*Task instructions*.
Below are some records; quote exactly the lines from the one that contains "def execSvcExit (p" through the one that contains "s.runPu t p [] ([0x04, 0x04])", inclusive, and no others.

*Stored data*.
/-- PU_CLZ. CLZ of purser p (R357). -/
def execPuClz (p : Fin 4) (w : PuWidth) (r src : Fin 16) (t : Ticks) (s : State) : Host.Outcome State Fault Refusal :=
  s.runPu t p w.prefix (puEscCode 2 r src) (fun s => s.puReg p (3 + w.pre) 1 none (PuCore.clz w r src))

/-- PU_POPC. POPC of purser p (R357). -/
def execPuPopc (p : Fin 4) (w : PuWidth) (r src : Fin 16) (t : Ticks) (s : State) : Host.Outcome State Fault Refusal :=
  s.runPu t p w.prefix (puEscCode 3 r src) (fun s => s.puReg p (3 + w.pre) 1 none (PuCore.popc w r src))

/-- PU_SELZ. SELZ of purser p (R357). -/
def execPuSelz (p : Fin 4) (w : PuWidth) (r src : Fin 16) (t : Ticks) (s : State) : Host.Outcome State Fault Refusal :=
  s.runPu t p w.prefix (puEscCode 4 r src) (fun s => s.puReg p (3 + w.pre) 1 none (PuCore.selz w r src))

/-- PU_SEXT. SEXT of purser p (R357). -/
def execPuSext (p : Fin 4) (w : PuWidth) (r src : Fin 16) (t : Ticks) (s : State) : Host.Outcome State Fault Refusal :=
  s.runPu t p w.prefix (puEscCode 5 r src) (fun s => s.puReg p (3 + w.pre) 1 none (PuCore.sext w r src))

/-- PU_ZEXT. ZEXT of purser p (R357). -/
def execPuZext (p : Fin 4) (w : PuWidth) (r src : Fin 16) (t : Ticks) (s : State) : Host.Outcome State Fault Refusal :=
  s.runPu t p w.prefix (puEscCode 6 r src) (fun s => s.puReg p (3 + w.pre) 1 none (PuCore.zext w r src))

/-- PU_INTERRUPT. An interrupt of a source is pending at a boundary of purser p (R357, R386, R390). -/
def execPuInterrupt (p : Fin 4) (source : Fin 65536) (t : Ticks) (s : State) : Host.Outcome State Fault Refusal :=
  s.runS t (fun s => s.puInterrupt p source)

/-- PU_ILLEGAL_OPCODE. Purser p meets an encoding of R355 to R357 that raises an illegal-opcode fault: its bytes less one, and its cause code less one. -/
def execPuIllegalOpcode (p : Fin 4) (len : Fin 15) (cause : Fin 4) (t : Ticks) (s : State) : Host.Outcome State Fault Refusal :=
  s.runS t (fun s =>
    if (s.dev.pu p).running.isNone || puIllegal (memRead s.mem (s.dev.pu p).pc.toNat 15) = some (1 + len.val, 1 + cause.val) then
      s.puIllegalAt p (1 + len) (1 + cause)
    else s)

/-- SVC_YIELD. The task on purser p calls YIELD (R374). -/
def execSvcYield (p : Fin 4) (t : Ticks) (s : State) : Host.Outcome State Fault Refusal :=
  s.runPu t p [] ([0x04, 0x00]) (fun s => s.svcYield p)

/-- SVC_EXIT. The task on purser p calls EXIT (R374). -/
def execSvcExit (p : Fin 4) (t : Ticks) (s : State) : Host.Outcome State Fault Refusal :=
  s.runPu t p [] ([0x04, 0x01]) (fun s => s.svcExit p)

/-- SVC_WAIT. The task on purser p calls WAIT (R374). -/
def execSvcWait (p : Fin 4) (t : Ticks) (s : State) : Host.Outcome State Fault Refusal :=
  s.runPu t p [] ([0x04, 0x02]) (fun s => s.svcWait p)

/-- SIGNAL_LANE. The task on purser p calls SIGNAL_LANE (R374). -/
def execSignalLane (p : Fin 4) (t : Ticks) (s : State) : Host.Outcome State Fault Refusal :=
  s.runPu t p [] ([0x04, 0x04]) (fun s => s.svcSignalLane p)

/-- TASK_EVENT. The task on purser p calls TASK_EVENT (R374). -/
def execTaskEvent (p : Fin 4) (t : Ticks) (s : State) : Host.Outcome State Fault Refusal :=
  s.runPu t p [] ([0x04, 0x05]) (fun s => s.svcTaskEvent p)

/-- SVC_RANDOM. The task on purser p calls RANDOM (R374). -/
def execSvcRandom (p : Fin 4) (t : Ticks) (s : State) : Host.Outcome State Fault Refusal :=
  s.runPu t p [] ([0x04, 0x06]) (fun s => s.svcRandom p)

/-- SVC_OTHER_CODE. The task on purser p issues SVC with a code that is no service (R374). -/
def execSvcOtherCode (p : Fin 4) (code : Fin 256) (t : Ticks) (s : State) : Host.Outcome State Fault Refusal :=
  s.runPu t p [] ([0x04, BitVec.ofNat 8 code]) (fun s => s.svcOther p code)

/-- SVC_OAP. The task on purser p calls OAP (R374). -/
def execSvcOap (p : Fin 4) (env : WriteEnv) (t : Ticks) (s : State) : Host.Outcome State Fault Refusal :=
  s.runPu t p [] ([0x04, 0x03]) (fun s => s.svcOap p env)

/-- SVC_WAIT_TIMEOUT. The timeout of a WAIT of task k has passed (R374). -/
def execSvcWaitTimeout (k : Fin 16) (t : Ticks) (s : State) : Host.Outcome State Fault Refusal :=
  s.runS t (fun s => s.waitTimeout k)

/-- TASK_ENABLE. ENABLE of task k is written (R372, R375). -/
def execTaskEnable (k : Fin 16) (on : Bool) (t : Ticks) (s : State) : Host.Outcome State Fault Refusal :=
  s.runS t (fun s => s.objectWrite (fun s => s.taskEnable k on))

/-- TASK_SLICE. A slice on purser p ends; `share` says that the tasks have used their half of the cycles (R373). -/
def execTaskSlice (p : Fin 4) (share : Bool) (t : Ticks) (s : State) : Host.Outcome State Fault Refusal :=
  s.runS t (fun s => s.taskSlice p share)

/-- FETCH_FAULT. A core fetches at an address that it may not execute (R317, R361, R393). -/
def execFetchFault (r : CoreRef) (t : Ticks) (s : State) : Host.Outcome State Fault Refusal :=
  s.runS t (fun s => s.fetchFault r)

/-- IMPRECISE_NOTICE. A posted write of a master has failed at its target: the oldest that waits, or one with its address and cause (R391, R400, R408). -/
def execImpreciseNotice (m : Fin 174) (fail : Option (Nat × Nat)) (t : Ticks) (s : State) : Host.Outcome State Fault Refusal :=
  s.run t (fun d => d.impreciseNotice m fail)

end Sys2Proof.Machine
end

*Solution for this task*.
def execSvcExit (p : Fin 4) (t : Ticks) (s : State) : Host.Outcome State Fault Refusal :=
  s.runPu t p [] ([0x04, 0x01]) (fun s => s.svcExit p)

/-- SVC_WAIT. The task on purser p calls WAIT (R374). -/
def execSvcWait (p : Fin 4) (t : Ticks) (s : State) : Host.Outcome State Fault Refusal :=
  s.runPu t p [] ([0x04, 0x02]) (fun s => s.svcWait p)

/-- SIGNAL_LANE. The task on purser p calls SIGNAL_LANE (R374). -/
def execSignalLane (p : Fin 4) (t : Ticks) (s : State) : Host.Outcome State Fault Refusal :=
  s.runPu t p [] ([0x04, 0x04]) (fun s => s.svcSignalLane p)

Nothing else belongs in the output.